5 Rules for Design of Fishways in Rivers

General rules for design of fishways in rivers have been summarized for the benefit of engineers and consultants involved in fisheries enhancement work.

1. Fishways must be designed to maintain the hydraulic characteristics that exist naturally in the stream(s) prior to construction. Planning and design without regard for the local flow pattern observed prior to construction could render the structures ineffective. Without proper planning, unpredictable hydraulics might not be compatible with the layouts of fish entrance and exit points. Professionals in fisheries engineering must be employed to implement extensive investigation and planning of fishways to ensure adequate fish passage. This requires conducting detailed engineering and hydraulic surveys to document shoreline topography, water surface profiles and flow patterns in the river section considered for fishways; obtaining water surface profiles for the operational design range of the fishway(s) in level intervals of about 0.5m; and carrying out model testing to verify the maintenance of the original hydraulic river characteristics for the new structures in place.

2. The Fish Entrance and Exit ends of the fishways must be located and aligned to allow attraction by migrating fish to enter and swim through the structure and then move safely upstream from the exit. This requires extensive on-site observations of migrant fish at all concerned river stages, with documentation of resting & holding areas and difficult swimming sites. The resulting data are important factors in planning the most logical entrance and exit locations.

3. The fishways must accommodate all river water levels within the flow ranges fish are migrating, and are observed to be excessively delayed or obstructed.
This requires observation of fish passage at all periods when fish are present, and for more than one season where the natural river stage varies from year to year during the migration.

4. The size of the fishways (width, length, height) and the number of baffles must be determined based on the expected maximum rate of fish passage and the maximum water level differences in the river between the (upstream) fish exit and the (downstream) fish entrance points. This requires knowledge of the hydraulics in the river reach fronting the fishway, maximum hourly and daily rates of expected fish migration and the size, weight & swimming characteristics of the species that would use the passage structures. The above parameters are all-important factors that determine the dimensions of the pools between fishway baffles and the total number of baffles. Other factors are the theoretical space requirements (volume of water) for each fish within a fishway pool and the minimum water depth that will accommodate the maximum rate of fish passage (design capacity). The size of the baffle slots, and the head (drop) in water surface between fishway pools must be based on the average size of the fish and their swimming characteristics.
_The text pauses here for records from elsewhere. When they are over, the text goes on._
-- ==== Sys2Proof/Machine/HostQueue.lean ====
section
/-! DEFINITION. Tranar command queues: their registers, the queue dispatcher's visits and the commands (R372 to R376, R410,
R411). -/

namespace Sys2Proof.Machine
open Sys2Proof

/-! ## The device's own reads -/

/-- Bytes of one sector read by an I/O die at a region-form address, as a UNC load (R373): published ones. The code 0 says that the
read must wait, any other that the bytes cannot be read (R374, R399, R420). -/
def ioRead (s : State) (io pa n : Nat) : URes (List Byte × State) :=
  match dramLoc s pa with
  | none => .error ({ code := 7 }, s)
  | some a => readUnitAs false s (12 + io) (.engine 0) a n

/-- The value of a tail word as the setting of EN reads it (R372): at a place that holds requests back the write takes the value that
it will find there. -/
def tailAtEnable (s : State) (io pa : Nat) : Option Nat × State :=
  match ioRead s io pa 8 with
  | .ok (bs, s1) => (some (bytesToNat bs), s1)
  | .error (t, s1) => (if t.code = 0 then (dramLoc s pa).map fun a => readWord64 s a else none, s1)

/-! ## Registers -/

/-- A progress word's place that R372 allows, and a completion word's that R411 does: DRAM, or an enabled window of the I/O
die that permits stores. -/
def wordPlaceOk (s : State) (io pa : Nat) : Bool :=
  if bit pa 47 then winIo (fld pa 40 7) == io && !netFault s (fld pa 40 7) (fld pa 0 40) 8 .store
  else isDramRegion (regionOf pa) && (dramLoc s pa).isSome

/-- A configuration that can be enabled, but for the tail word's read (R372). -/
def queueOk (s : State) (io q : Nat) (x : Queue) : Bool :=
  let same := (s.io io).queues.filter fun p => p.1 != q && p.2.en && p.2.hctx == x.hctx
  decide (4 ≤ x.log2n) && decide (same.length < 64) && isDramRegion (regionOf x.base) && dramRun s x.base (64 * 2 ^ x.log2n)
    && isDramRegion (regionOf x.tail) && (dramLoc s x.tail).isSome && wordPlaceOk s io x.prog

/-- A queue enabled, or refused with QERR 4 (R372). -/
def enableQueue (s : State) (io q : Nat) (x : Queue) : State :=
  let refuse := fun s => setQueue s io q { x with qerr := 4 }
  if !queueOk s io q x then refuse s
  else
    match tailAtEnable s io x.tail with
    | (none, s1) => refuse s1
    | (some t, s1) =>
      let x1 := { x with en := true, halt := false, qerr := 0, head := t, done := t, finished := [], run := x.run + 1 }
      progressStore (setQueue s1 io q x1) io x1 t

/-- A write to QCTL (R372, R376). -/
def writeQctl (s : State) (io q v : Nat) : State :=
  let x := (s.io io).queue q
  let x1 := { x with swin := bit v 1, log2n := if x.en then x.log2n else fld v 4 4, hctx := if x.en then x.hctx else fld v 8 8 }
  if !bit v 0 then setQueue s io q { x1 with en := false }
  else if x.en then setQueue s io q x1
  else enableQueue s io q x1

/-- A write to a queue's block (R372). -/
def writeQueue (s : State) (io q off v : Nat) : State :=
  let x := (s.io io).queue q
  match off with
  | 0 => writeQctl s io q v
  | 8 => if x.en then s else setQueue s io q { x with base := fld v 6 42 * 64 }
  | 16 => if x.en then s else setQueue s io q { x with tail := fld v 3 45 * 8 }
  | 24 => if x.en then s else setQueue s io q { x with prog := fld v 3 45 * 8 }
  | _ => s

/-- QUEUE_ENABLE (R372): a write to QCTL. -/
def execQueueEnable (io q val : Nat) (s : State) : Host.Outcome State Fault Refusal :=
  .next (if io < 2 ∧ q < 1024 then writeQctl s io q val else s)

/-- QCTL of a queue with SWIN set to a value. -/
def switchQueue (s : State) (io q : Nat) (on : Bool) : State := writeQctl s io q (setFld (queueReg (s.io io) q 0) 1 1 (b2n on))

/-- QUEUE_SWITCH_OUT (R376). -/
def execQueueSwitchOut (io q : Nat) (s : State) : Host.Outcome State Fault Refusal :=
  .next (if io < 2 ∧ q < 1024 then switchQueue s io q false else s)

/-- QUEUE_SWITCH_IN (R376). -/
def execQueueSwitchIn (io q : Nat) (s : State) : Host.Outcome State Fault Refusal :=
  .next (if io < 2 ∧ q < 1024 then switchQueue s io q true else s)

/-! ## Visits -/

/-- The queues of an I/O die are served (R414, R417, R420, R421). -/
def queuesServed (s : State) (io : Nat) : Bool :=
  decide (io < 2) && !(s.io io).out && !ckBusy s && !s.pkg.recovery && s.pkg.lifecycle != .returned

/-- A run of region-form DRAM addresses of a COPY command: one address when it has no bytes (R411). -/
def copyRange (s : State) (pa n : Nat) : Bool := isDramRegion (regionOf pa) && dramRun s pa (max n 1)

/-- A command that R411 refuses. -/
def commandRefused (s : State) (io : Nat) (b : BitVec 512) : Bool :=
  let a := cmdA b
  let dramAt := fun align => a % align == 0 && decide (a < 2 ^ 48) && isDramRegion (regionOf a) && (dramLoc s a).isSome
  decide (4 ≤ cmdOp b) || fld b.toNat 16 48 != 0 || fld b.toNat 384 128 != 0 || decide (12 ≤ cmdDie b)
    || decide (6 ≤ cmdScope b) || bit (cmdCwseq b) 63
    || (cmdCw b && (cmdCwaddr b % 8 != 0 || decide (2 ^ 48 ≤ cmdCwaddr b) || !wordPlaceOk s io (cmdCwaddr b)))
    || (match cmdOp b with
        | 1 => !dramAt 64
        | 3 => !dramAt 8
        | 2 => decide (2 ^ 32 < cmdC b) || decide (2 ^ 48 ≤ a) || decide (2 ^ 48 ≤ cmdB b) || !copyRange s a (cmdC b)
            || !copyRange s (cmdB b) (cmdC b)
        | _ => false)

/-- A queue halted (R374). -/
def haltQueue (s : State) (io q code : Nat) : State :=
  setQueue s io q { (s.io io).queue q with halt := true, qerr := code }

/-- Entries read in order, n at most: each is handed over, or halts its queue (R373, R374). One whose read must wait is read at
the next visit. -/
def readEntries (s : State) (io q : Nat) : Nat → State
  | 0 => s
  | n + 1 =>
    let x := (s.io io).queue q
    match ioRead s io (x.base + 64 * (x.head % 2 ^ x.log2n)) 64 with
    | .error (t, s1) => if t.code = 0 then s1 else haltQueue s1 io q 3
    | .ok (bs, s1) =>
      let b := BitVec.ofNat 512 (bytesToNat bs)
      if commandRefused s1 io b then haltQueue s1 io q 3
      else
        let s2 := setQueue s1 io q { x with head := x.head + 1 }
        readEntries (s2.modIo io fun d =>
          { d with cmdq := d.cmdq ++ [{ q := q, entry := x.head + 2 ^ 64 * x.run, bits := b }] }) io q n

/-- What a visit does with the tail word that it has read (R373, R374). -/
def visitTail (s : State) (io q t : Nat) : State :=
  let x := (s.io io).queue q
  if t < x.head then haltQueue s io q 1
  else if 2 ^ x.log2n < t - x.done then haltQueue s io q 2
  else readEntries s io q (min t (x.head + 8) - x.head)

/-- A visit of a queue (R373, R374): one whose tail word cannot be read yet has not been made. -/
def visitQueue (s : State) (io q : Nat) : State :=
  let next := fun s : State => s.modIo io fun d => { d with visit := (q + 1) % 1024 }
  match ioRead s io ((s.io io).queue q).tail 8 with
  | .error (t, s1) => if t.code = 0 then s1 else haltQueue (next s1) io q 5
  | .ok (bs, s1) => visitTail (next s1) io q (bytesToNat bs)

/-- The next queue to visit, in ascending number from the place after the last, wrapping (R373). -/
def nextQueue (s : State) (io : Nat) : Option Nat :=
  let d := s.io io
  let live := (d.queues.filter fun p => p.2.en && p.2.swin && !p.2.halt).map fun p => p.1
  match live.find? fun q => decide (d.visit ≤ q) with
  | some q => some q
  | none => live.head?

/-- QUEUE_VISIT (R373). -/
def execQueueVisit (io : Nat) (s : State) : Host.Outcome State Fault Refusal :=
  .next (if !queuesServed s io then s
    else match nextQueue s io with
      | none => s
      | some q => visitQueue s io q)

/-! ## Commands -/

/-- The first command of an I/O die that has not started, if it is of an operation and its die takes it; a parked die is
woken (R62, R411). -/
def nextCommand (s : State) (io op : Nat) : Option Command :=
  if !queuesServed s io then none
  else ((s.io io).cmdq.find? fun c => !c.started).filter fun c => cmdOp c.bits == op

/-- A command marked as started. -/
def startCommand (s : State) (io : Nat) (c : Command) : State :=
  s.modIo io fun d => { d with cmdq := d.cmdq.map fun x =>
    if x.q = c.q ∧ x.entry = c.entry then { x with started := true } else x }

/-- A command run on its die: one whose die is parked waits, and wakes it, and so does one that a place it acts on holds back.
DEDUCED, log entry 48. -/
def onDie (s : State) (io : Nat) (c : Command) (f : State → Except State State) : State :=
  if (s.die (cmdDie c.bits)).pstate = 2 then s.modDie (cmdDie c.bits) fun d => { d with returning := true }
  else match f (startCommand s io c) with
    | .ok s1 => s1
    | .error s1 => withWakes s s1

/-- TRANAR_NOP (R411). -/
def execTranarNop (io : Nat) (s : State) : Host.Outcome State Fault Refusal :=
  .next (match nextCommand s io 0 with
    | none => s
    | some c => tranarDone (startCommand s io c) io c.q c.entry 0)

/-- TRANAR_GRAPH (R357, R358, R411): GSUB with system instructions enabled. -/
def execTranarGraph (io : Nat) (s : State) : Host.Outcome State Fault Refusal :=
  .next (match nextCommand s io 1 with
    | none => s
    | some c => onDie s io c fun s =>
      let die := cmdDie c.bits
      let done := fun s st => Except.ok (tranarDone s io c.q c.entry st)
      match dramLoc s (cmdA c.bits) with
      | none => done s 0x107
      | some a =>
        match readUnit s die (.engine die) a 64 with
        | .error (t, s1) => if t.code = 0 then .error s1 else done s1 (0x100 + t.code)
        | .ok (bs, s1) =>
          let (op, s2) := newOp s1
          let (st, s3) := submitGraph s2 { die := die, sys := true } (BitVec.ofNat 512 (bytesToNat bs)) op
            (.tranar io c.q c.entry)
          if st = 0x100 then .error s3 else if st = 0 then .ok s3 else done s3 st)

/-- TRANAR_COPY (R261, R411). -/
def execTranarCopy (io : Nat) (s : State) : Host.Outcome State Fault Refusal :=
  .next (match nextCommand s io 2 with
    | none => s
    | some c => onDie s io c fun s =>
      let die := cmdDie c.bits
      let dest := Dest.tranar io c.q c.entry
      let sc := Scope.ofCode (BitVec.ofNat 3 (cmdScope c.bits))
      if dieOut s die then .ok (tranarDone s io c.q c.entry 0x12A)
      else
        let (op, s1) := newOp s
        match freeEngine s1 die with
        | some k => startCopy readOps s1 op k { die := die, sp := none, cid := die * 4096, scope := sc, req := .own,
                                                drain := false, rows := [(cmdA c.bits, cmdB c.bits, cmdC c.bits)] } dest
        | none => .ok (s1.modDie die fun d =>
            { d with waiting := d.waiting ++ [{ op := op, sp := none, cid := die * 4096, scope := sc, dst := cmdA c.bits,
                                                src := cmdB c.bits, len := cmdC c.bits, dest := dest }] }))

/-- STORE of eight bytes: a status, as an engine's write has (R69, R128, R260, R411), or the wait for its place. -/
def commandStore (s : State) (die a v : Nat) : Except State (Nat × State) :=
  if refuses s die (.dram a) || dieOut s die then .ok (0x12A, s)
  else if bankLive s (bankKey a) || claimedBy s none a 8 then .ok (2, s)
  else match heldAt s .store (.dram a) with
    | some s1 => .error s1
    | none =>
      match ownedHome s a with
      | none => .error s
      | some s1 =>
        let m := byteMask a 8
        .ok (0, storeHome (raceCover s1 (a / 64) m) (a / 64) m (sectorBytes (a % 64) (natToBytes 8 v)))

/-- TRANAR_STORE (R411). -/
def execTranarStore (io : Nat) (s : State) : Host.Outcome State Fault Refusal :=
  .next (match nextCommand s io 3 with
    | none => s
    | some c => onDie s io c fun s =>
      match dramLoc s (cmdA c.bits) with
      | none => .ok (tranarDone s io c.q c.entry 0x107)
      | some a => (commandStore s (cmdDie c.bits) a (cmdB c.bits)).map fun r => tranarDone r.2 io c.q c.entry r.1)

end Sys2Proof.Machine
end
Model testing of the fishways must be carried out to determine the acceptable hydraulics of the water jets through the vertical baffle slots, and the flow pattern within pools. Large-scale model testing of the fishways combined with observing the behavior of live fish moving through the passage must also be carried out before implementation of projects.

5. Structurally, all components of the fishway must be designed accounting for all possible external, internal and superimposed loads and pressures. External loads include soil and hydraulic pressure, hydraulic uplift, impact from flowing water or submerged & floating objects and surcharges such as equipment and vehicles. Internal loading is normally hydraulic pressure depending on differences in outside and inside water levels or full hydraulic head, e.g., plugged baffle slot(s). Various combinations of these forces can occur and each structure must be analyzed accordingly. This requires extensive knowledge of engineering and hydraulic principles as well as experience in the design and construction of fishway or fishpass structures. The safety of the general public and protection of the environment must be paramount in implementation of works. All structural design must be in accordance with current codes and standards and be carried out by professional engineers.